Пробормотав проклятие, он сдвинул крышку и выбрался из гроба. Он привык спать в кресле большого зала и теперь с недоумением оглядывал отполированную древесину. Так вот, кто он на самом деле, монстр, а не человек. Монстр, приговоренный к мраку, сроднившийся со смертью.

Габриель тяжело поднялся по лестнице. Погруженный в глубокие раздумья, он сменил одежду, причесался, вычистил плащ.

Продолжая казнить себя за то, что посмел польститься на невинное создание, которое не было предназначено для него, он вышел в ночь, как кровожадный зверь на охоту за новой жертвой.

«Вот кто ты есть — кровожадный зверь! — говорил он себе, и слова эти вновь и вновь прокручивались в его голове. — Ты не должен позволить ей увидеть в тебе мужчину, способного любить и быть любимым. Ты только зверь, внушающий ужас человеку».

Но спустя некоторое время он уже направлялся к приюту, продолжая на ходу бесполезно убеждать себя держаться от нее подальше. Его Сара, ангел света, не должна быть заражена тлетворным дыханием ада. Нет, он не допустит, чтобы ее душа стала такой же черной, как у него.

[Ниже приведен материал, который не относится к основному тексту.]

-- ==== Sys2Proof/Machine/Ops.lean ====
section
/-! DEFINITION. The named operations over the state: numbering and places, access to cores, colonnades and groups,
registers, rows and tags, the agenda, the checks of a timed access, taking a trap and returning from one. -/

namespace Sys2Proof.Machine

/-! ### Numbers and places (01 R6, 04 R102) -/

/-- The colonnade of a core. -/
def colOf (core : Nat) : Nat := core / 8

/-- The logical core number within its colonnade. -/
def coreNo (core : Nat) : Nat := core % 8

/-- The ring station of a core (01 R6). -/
def stationOf (core : Nat) : Nat := 2 * coreNo core

/-- Where a core's scratchpad, a block, a core's instruction memory, a channel's array and host memory stand in the
flat byte memory. -/
def spAddr (core row : Nat) : Nat := core * 2 ^ 20 + row * 256
def cbAddr (col block row : Nat) : Nat := 2 ^ 28 + (col * 8 + block) * 2 ^ 21 + row * 256
def imAddr (core row : Nat) : Nat := 2 ^ 29 + core * 2 ^ 18 + row * 256
def channelNo (col ch : Nat) : Nat := col * 3 + ch
def dramAddr (col ch bank row column : Nat) : Nat :=
  2 ^ 40 + channelNo col ch * 2 ^ 34 + (row * 16 + bank) * 4096 + column
def hostAddr (a : Nat) : Nat := 2 ^ 48 + a

/-- Rows of a space by its code: 0 sp, 1-8 cb, 9 im (04 R102). -/
def rowsOf (space : Nat) : Nat :=
  if space = 0 then Config.spRows else if space ≤ 8 then Config.cbRows else if space = 9 then Config.imRows else 0

/-- The row of a space as a core sees it. -/
def rowAt (core space row : Nat) : RowAt :=
  if space = 0 then ⟨0, row, spAddr core row⟩
  else if space ≤ 8 then ⟨space, row, cbAddr (colOf core) (space - 1) row⟩
  else ⟨space, row, imAddr core row⟩

/-- The bank of a row (04 R103). -/
def bankOf (row : Nat) : Nat := row % 16

/-! ### Access to the parts of the state -/

def State.core (s : State) (k : Nat) : Core := FMap.get {} s.cores k
def State.setCore (s : State) (k : Nat) (c : Core) : State := { s with cores := FMap.set {} s.cores k c }
def State.modCore (s : State) (k : Nat) (f : Core → Core) : State := s.setCore k (f (s.core k))
def State.col (s : State) (c : Nat) : Col := FMap.get {} s.cols c
def State.setCol (s : State) (c : Nat) (v : Col) : State := { s with cols := FMap.set {} s.cols c v }
def State.modCol (s : State) (c : Nat) (f : Col → Col) : State := s.setCol c (f (s.col c))
def State.group (s : State) (g : Nat) : Group := FMap.get {} s.groups g
def State.setGroup (s : State) (g : Nat) (v : Group) : State := { s with groups := FMap.set {} s.groups g v }
def State.modGroup (s : State) (g : Nat) (f : Group → Group) : State := s.setGroup g (f (s.group g))
def State.inst (s : State) (i : Nat) : Inst := FMap.get {} s.insts i
def State.setInst (s : State) (i : Nat) (v : Inst) : State := { s with insts := FMap.set {} s.insts i v }
def State.part (s : State) (p : Nat) : Partition := FMap.get {} s.parts p
def State.setPart (s : State) (p : Nat) (v : Partition) : State := { s with parts := FMap.set {} s.parts p v }

/-- The group of a core, and its number; L, the group's look-ahead distance (01 R10). -/
def State.groupNo (s : State) (k : Nat) : Nat := (s.col (colOf k)).group
def State.groupOf (s : State) (k : Nat) : Group := s.group (s.groupNo k)

/-- The look-ahead distance of a core's group. -/
def State.lookDist (s : State) (k : Nat) : Nat := Config.lookAhead (s.groupOf k).cols.length

/-- The instance of a core. -/
def State.instOf (s : State) (k : Nat) : Inst := s.inst ((s.col (colOf k)).inst.getD 0)

/-- The cores of a group, in the order of 01 R29: colonnade (D last), then core. -/
def Group.coreList (g : Group) : List Nat :=
  g.cols.flatMap (fun c => (List.range 8).map (fun k => c * 8 + k))

/-- The issuing core's state. -/
def State.me (s : State) : Core := s.core s.here.core

/-- Change the issuing core. -/
def State.modMe (s : State) (f : Core → Core) : State := s.modCore s.here.core f

/-! ### Registers (05 R129, R156) -/

/-- s[r] of a core: s0 reads zero; the shadow bank in shadow mode. -/
def Core.sreg (c : Core) (r : Nat) : Word :=
  if r = 0 then 0 else FMap.get 0 (if c.shadow then c.sh else c.s) r

/-- Write s[r]; writes to s0 are discarded. -/
def Core.setS (c : Core) (r : Nat) (v : Word) : Core :=
  if r = 0 then c
  else if c.shadow then { c with sh := FMap.set 0 c.sh r v } else { c with s := FMap.set 0 c.s r v }

/-- Write s[r] of the main bank: late results of instructions issued outside shadow mode. -/
def Core.setMain (c : Core) (r : Nat) (v : Word) : Core :=
  if r = 0 then c else { c with s := FMap.set 0 c.s r v }

/-- p[r]: p0 reads 1. -/
def Core.preg (c : Core) (r : Nat) : Bool :=
  if r = 0 then true else FMap.get false (if c.shadow then c.ph else c.p) r

/-- Write p[r]; writes to p0 are discarded. -/
def Core.setP (c : Core) (r : Nat) (v : Bool) : Core :=
  if r = 0 then c
  else if c.shadow then { c with ph := FMap.set false c.ph r v } else { c with p := FMap.set false c.p r v }

/-- Word `i` of the 4,096 of an accumulator slot (07 R213): where nothing has been written since a launch or a restore left the slot
undefined, a free value; after a clear, 0 (07 R207; 01 R43; log entry 6). -/
def Core.accAt (c : Core) (slot i : Nat) : Word :=
  match FMap.get none (FMap.get [] c.acc slot) i, FMap.get 0 c.accBase slot with
  | some v, _ => v
  | none, 0 => 0
  | none, n + 1 => Config.freeWord (n + i)

/-- Word (row, column) of a slot. -/
def Core.accWord (c : Core) (slot row col : Nat) : Word := c.accAt slot (row * 64 + col)

/-- Write 64-bit words of a slot from an index on. -/
def Core.setAcc (c : Core) (slot first : Nat) (vals : List Word) : Core :=
  { c with acc := FMap.set [] c.acc slot (FMap.splice none (FMap.get [] c.acc slot) first (vals.map some)) }

/-- H[r]. -/
def Core.hreg (c : Core) (r : Nat) : Handle := FMap.get 0 c.h r

/-- Write H[r]. -/
def Core.setH (c : Core) (r : Nat) (v : Handle) : Core := { c with h := FMap.set 0 c.h r v }

/-- The value a slot reads from s[r] (05 R130). -/
def State.rs (s : State) (r : SReg) : Word := s.me.sreg r.val

/-- The handle a slot reads. -/
def State.rh (s : State) (r : HReg) : Handle := s.me.hreg r.val

/-- A C slot's write of s[r], readable by the next bundle; noted so that a late write of the same cycle by an earlier
instruction does not replace it (05 R130). -/
def State.ws (s : State) (r : SReg) (v : Word) : State :=
  s.modMe (fun c => { c.setS r.val v with cwrote := if c.shadow then c.cwrote else some (s.here.cycle, r.val) })

/-- A guard's value (02 R55). -/
def guardOf (sl : Slot) (c : Core) : Bool := c.preg sl.guard.val != sl.neg

/-! ### Rows and tags (04 R105, R112) -/

/-- The row's bytes. -/
def State.readRow (s : State) (r : RowAt) : Row := s.mem.readBytes r.addr 256

/-- Write a row's bytes. -/
def State.writeRow (s : State) (r : RowAt) (d : Row) : State := { s with mem := s.mem.writeBytes r.addr d }

/-- A row's sequence tag. -/
def State.rowTag (s : State) (r : RowAt) : Nat := (FMap.get (0 : Byte) s.tags (r.addr / 256)).toNat

/-- Write a row's tag; only scratchpad and block rows carry one. -/
def State.setTag (s : State) (r : RowAt) (t : Nat) : State :=
  if r.space ≤ 8 then { s with tags := FMap.set (0 : Byte) s.tags (r.addr / 256) (BitVec.ofNat 8 t) } else s

/-- Whether an engine has a card that may be reading its rows. -/
def State.reading (s : State) : Bool :=
  s.queues.any (fun p => p.2.running.isSome || p.2.cards.any (fun c => c.claimed ≠ 0))

/-- Keep what a row holds before a timed write, for the engines that may be reading it (04 R111). -/
def State.keepOld (s : State) (r : RowAt) : State :=
  if s.reading then { s with olds := ⟨r.addr / 256, s.wall, s.readRow r⟩ :: s.olds } else s

/-- Untimed work has written rows of the byte memory: from place `a`, `n` bytes. Its later reads find them so. -/
def State.notePort (s : State) (a n : Nat) : State :=
  let rows := List.range' (a / 256) ((a + n + 255) / 256 - a / 256)
  { s with port := if s.since = 0 then [] else rows.reverse ++ s.port, olds := if s.olds.isEmpty then [] else s.olds.filter (fun o => !rows.contains o.row) }

/-- An access unit of a colonnade's device memory, by its dv address and its place in the channels' arrays: by the first, which the table of the
core whose slot serves it translates, but by the second for work on a saved instance, whose tables are not those of the cores that stand there
(09 R280; log entry 20). -/
def State.portUnit (s : State) (col x a : Nat) (write : Bool) : PortUnit :=
  if (match (s.col col).inst with | some i => (s.inst i).saved.isEmpty | none => true) then ⟨col, true, x, write⟩ else ⟨col, false, a, write⟩

/-- Untimed work has written an access unit of device memory. -/
def State.noteUnit (s : State) (u : PortUnit) : State := { s with wrote := if s.since = 0 then [] else u :: s.wrote }

/-- An open-port write of a row: its tag becomes 0x00 (04 R105). -/
def State.openWrite (s : State) (r : RowAt) (d : Row) : State := ((s.notePort r.addr 256).writeRow r d).setTag r 0

/-! ### The agenda -/

/-- The phases of a cycle, in their order: EVARM's writes, Trellis increments and ring count changes, which take place at a freeze
point too (01 R22, 05 R154; log entry 48); effects taking hold at a cycle, queue pops, reads, pushes, row writes, tag writes,
register writes and flag merges. -/
def phEvarm : Nat := 0
def phPulse : Nat := 1
def phEffect : Nat := 2
def phPop : Nat := 4
def phRead : Nat := 5
def phPush : Nat := 6
def phWrite : Nat := 7
def phTag : Nat := 8
def phReg : Nat := 9

/-- The order of same-cycle writes to one row (04 R112). -/
def rkDrd : Nat := 0
def rkLane : Nat := 1000
def rkStore (core : Nat) : Nat := 2000 + core
def rkRmw : Nat := 3000

/-- Whether an entry comes before another: by time, phase and rank. -/
def Item.before (a b : Item) : Bool :=
  a.time < b.time || (a.time = b.time && (a.phase < b.phase || (a.phase = b.phase && a.rank < b.rank)))

/-- Insert an entry after all that do not come later: of two writes of one core to one row in one cycle the one scheduled later stands
(04 R112; log entry 96), and of two of one bundle to one scalar register as well (05 R130; log entry 122). -/
def insertItem (i : Item) : List Item → List Item
  | [] => [i]
  | j :: r => if i.before j then i :: j :: r else j :: insertItem i r

/-- Put work on the agenda of a core's group at a schedule cycle. -/
def State.atCycle (s : State) (core time phase rank : Nat) (w : Work) : State :=
  s.modGroup (s.groupNo core) (fun g => { g with agenda := insertItem ⟨time, phase, rank, colOf core, w⟩ g.agenda })

/-- Put work on the wall agenda, behind the entries of its cycle with a lower rank. -/
def State.atWallBy (s : State) (time rank : Nat) (w : Work) : State :=
  { s with agenda := insertItem ⟨time, 0, rank, 0, w⟩ s.agenda }

/-- Put work on the wall agenda. -/
def State.atWall (s : State) (time : Nat) (w : Work) : State := s.atWallBy time 0 w

/-- Put work on the issuing core's agenda, `d` cycles after its bundle: wall cycles in shadow mode (05 R156). -/
def State.after (s : State) (d phase rank : Nat) (w : Work) : State :=
  if s.me.shadow then s.atWall (s.wall + d) w
  else s.atCycle s.here.core (s.here.cycle + d) phase rank w

/-- A core effect of the issuing core, `d` cycles after its bundle, in the first phase. -/
def State.effectAfter (s : State) (d : Nat) (e : Effect) : State := s.after d phEffect 0 (.eff s.here.core e)

/-- Flags merged into AFLAGS `d` cycles after the bundle, behind what is read in that cycle (03 R101): in shadow mode, where a
handler's bundles follow the wall agenda, on the wall cycle after. -/
def State.flagsAfter (s : State) (d f : Nat) : State :=
  if f = 0 then s
  else s.after (if s.me.shadow then d + 1 else d) phReg 0 (.eff s.here.core (.flags f))
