-- ==== Sys2Proof/Machine/Operands.lean ====
section
/-! DEFINITION. Operand forms: handles and their fields, row sequences, element formats, translation of device addresses,
tile-cache lines, the rows an operand reaches with their timing groups, row pointers and argument rows. -/

namespace Sys2Proof.Machine

/-! ### Handles (05 R131, R132) -/

/-- Bits [lo+w-1:lo] of a handle. -/
def hbits (h : Handle) (lo w : Nat) : Nat := h.toNat / 2 ^ lo % 2 ^ w

/-- Where a field stands: its lowest bit and width (05 R131); field 7 has its upper part, which must be zero when used. -/
def hplace : HField → Nat × Nat
  | .base => (0, 44) | .space => (44, 4) | .tid => (48, 16) | .tag => (64, 8) | .fmt => (72, 8)
  | .dim0 => (80, 24) | .dim1 => (104, 24) | .walk => (128, 16) | .tilew => (144, 16) | .tileh => (160, 16)
  | .pitch => (176, 16) | .scale => (192, 16) | .tx => (208, 24) | .ty => (232, 24)

/-- The value of a field. -/
def hget (h : Handle) (f : HField) : Nat := hbits h (hplace f).1 (hplace f).2

/-- A handle with a field replaced by the low bits of a value. -/
def hset (h : Handle) (f : HField) (v : Nat) : Handle :=
  BitVec.ofNat 256 (h.toNat - hget h f * 2 ^ (hplace f).1 + v % 2 ^ (hplace f).2 * 2 ^ (hplace f).1)

/-- The planes of a plane format, and whether it is signed (05 R132). -/
def planeFmt (fmt : Nat) : Option (Nat × Bool) :=
  if 0x20 ≤ fmt ∧ fmt ≤ 0x2F then some (fmt - 0x1F, true)
  else if 0x30 ≤ fmt ∧ fmt ≤ 0x3F then some (fmt - 0x2F, false)
  else none

/-- The element format of a FMT code, block formats by their element (05 R132). -/
def elemFmt (fmt : Nat) : Option ElemFmt :=
  match fmt with
  | 0x00 => some (.int 8 true) | 0x01 => some (.int 16 true) | 0x02 => some (.int 32 true)
  | 0x03 => some (.int 64 true) | 0x04 => some (.int 8 false) | 0x05 => some (.int 16 false)
  | 0x06 => some (.int 32 false) | 0x07 => some (.int 64 false) | 0x08 => some (.flt f32F)
  | 0x09 => some (.flt f16F) | 0x0A => some (.flt bf16F) | 0x0B => some (.flt e5m2F)
  | 0x0C => some (.flt e4m3F) | 0x0D => some (.flt e2m1F) | 0x10 => some (.int 8 true)
  | 0x11 => some (.flt e4m3F) | 0x12 => some (.flt e2m1F) | _ => none

/-- Whether a FMT code is a block format. -/
def isBlockFmt (fmt : Nat) : Bool := 0x10 ≤ fmt && fmt ≤ 0x12

/-- Whether a FMT code is one that R132 lists. -/
def fmtListed (fmt : Nat) : Bool := (elemFmt fmt).isSome || (planeFmt fmt).isSome

/-- Whether an engine may use the handle: no reserved SPACE or FMT, bits [143:129] zero (05 R131). -/
def handleUsable (h : Handle) : Bool := hget h .space ≤ 13 && fmtListed (hget h .fmt) && hbits h 129 15 = 0

/-- Row `i` of T(h), none beyond its end (06 R169). -/
def rowSeq (h : Handle) (i : Nat) : Option Nat :=
  let base := hget h .base; let tw := hget h .tilew; let th := hget h .tileh
  let tx := hget h .tx; let ty := hget h .ty; let pitch := hget h .pitch
  if tw = 0 ∨ th = 0 then some (base + i)
  else
    match planeFmt (hget h .fmt) with
    | some (p, _) => if i ≤ p then some (base + ty * pitch + tx * (p + 1) + i) else none
    | none =>
      let b := match elemFmt (hget h .fmt) with | some f => f.width | none => 8
      let x0 := tx * tw * b
      let x1 := x0 + tw * b
      let first := x0 / 2048
      let n := (x1 - 1) / 2048 - first + 1
      let y := i / n
      if y < th then some (base + (ty * th + y) * pitch + first + i % n) else none

/-! ### Translation (09 R265 to R267) -/

/-- The outcome of a lookup: the range trap, an absent entry's index, or the place of an access unit. -/
inductive Xlat where
  | range
  | absent (index : Nat)
  | ok (ch bank row column : Nat)
deriving DecidableEq, Repr

/-- log2 of a page size by its SIZE code (09 R266). -/
def pageBits (size : Nat) : Nat :=
  match size with | 1 => 16 | 2 => 21 | 3 => 28 | 4 => 34 | _ => 0

/-- Field [lo+w-1:lo] of a table entry. -/
def ebits (e : BitVec 128) (lo w : Nat) : Nat := e.toNat / 2 ^ lo % 2 ^ w

/-- Whether an entry covers an address. -/
def entryHolds (e : BitVec 128) (x : Nat) : Bool :=
  (ebits e 56 2 = 1 || ebits e 56 2 = 2) && ebits e 0 52 ≤ x && x < ebits e 0 52 + 2 ^ pageBits (ebits e 52 4)

/-- Whether an entry is well formed for a colonnade with `channels` channels (09 R266). -/
def entryWf (channels : Nat) (e : BitVec 128) : Bool :=
  let st := ebits e 56 2; let size := ebits e 52 4; let p := pageBits size
  let setw := ebits e 82 2; let setbase := ebits e 84 4; let rowbase := ebits e 64 18
  let span := 2 ^ (p - 16 - setw)
  e = 0 ||
    ((st = 1 || st = 2) && 1 ≤ size && size ≤ 4 && ebits e 0 52 % 2 ^ p = 0 && setw ≤ 2 &&
      setbase % 2 ^ setw = 0 && setbase + 2 ^ setw ≤ channels && (size ≠ 1 || setw = 0) &&
      rowbase % span = 0 && rowbase + span ≤ 2 ^ 18 && ebits e 58 6 = 0 && ebits e 88 8 = 0)

/-- The place of an address within its page (09 R265). -/
def entryPlace (e : BitVec 128) (x : Nat) : Nat × Nat × Nat × Nat :=
  let w := ebits e 82 2
  let off := x % 2 ^ pageBits (ebits e 52 4)
  (ebits e 84 4 + off / 2 ^ 7 % 2 ^ w,
   off / 2 ^ (14 + w) % 4 * 4 + off / 2 ^ (12 + w) % 4,
   ebits e 64 18 + off / 2 ^ (16 + w),
   off / 2 ^ (7 + w) % 32)

/-- A lookup through a core's locked table (09 R267). -/
def Core.translate (c : Core) (x : Nat) : Xlat :=
  if 2 ^ 52 ≤ x then .range
  else
    match c.locked.find? (fun p => entryHolds p.2 x) with
    | none => .range
    | some (i, e) =>
      if ebits e 56 2 = 2 then .absent i
      else let p := entryPlace e x; .ok p.1 p.2.1 p.2.2.1 p.2.2.2

/-- The flat address of an access unit's first byte. -/
def unitAddr (col : Nat) (ch bank row column : Nat) : Nat := dramAddr col ch bank row (column * 128)

/-- The flat address of the access unit of a device virtual address through a core's table. -/
def State.unitOf (s : State) (core x : Nat) : Option Nat :=
  match (s.core core).translate x with
  | .ok ch bank row column => some (unitAddr (colOf core) ch bank row column)
  | _ => none

/-- The colonnade and channel of a flat address of device memory. -/
def channelOf (a : Nat) : Nat × Nat :=
  let n := (a - 2 ^ 40) / 2 ^ 34
  let col := min (n / 3) Config.draftCol
  (col, n - col * 3)

/-- The engine of a channel of a colonnade. -/
def Col.chan (c : Col) (ch : Nat) : Chan := FMap.get {} c.chans ch

/-- What the error-correcting code makes of a burst (09 R292): 0 no error, 1 corrected, 2 uncorrectable, 3 outside the
code's guarantee. -/
def State.burstState (s : State) (burst : Nat) : Nat :=
  let n := FMap.get 0 s.errs burst
  if n = 0 then 0
  else
    let p := channelOf (burst * 32)
    if ((s.col p.1).chan p.2).modeD then (if n ≤ 2 then 1 else 3)
    else if n = 1 then 1 else if n ≤ 3 then 2 else 3

/-- `n` bytes of a channel's array as the engine returns them (09 R292). -/
def State.readArray (s : State) (a n : Nat) : List Byte :=
  if s.errs.isEmpty then s.mem.readBytes a n
  else (List.range' a n).map (fun b =>
    if s.burstState (b / 32) = 3 then Config.miscorrect b (FMap.get 0 s.errs (b / 32)) else s.mem.read b)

Продолжая убеждать себя оставить ее в покое, Габриель перемахнул через каменную стену и двинулся к веранде.

Сара ждала его. Он думал застать ее в постели, но она сидела в кресле, глядя на двери. Ее нежный и доверчивый взгляд словно бальзамом омыл его черное сердце.

— Новое платье, — отметил Габриель, переступая порог.

Она счастливо кивнула.

— Я сама сшила его.

— Оно чудесно, — прошептал он. Это и в самом деле было так. Темно-голубой тон подчеркивал цвет ее глаз, пышные рукава напоминали ему крылья ангела, — Ты очень красива.

Его слова заставили ее покраснеть.

— Благодарю.

— Очень, очень красива. — Он протянул руку. — Не желаешь ли пройтись со мной?

— Пройтись? — Она казалась озадаченной. — Но куда?

— Куда тебе захочется.

— Мы можем пойти на балет?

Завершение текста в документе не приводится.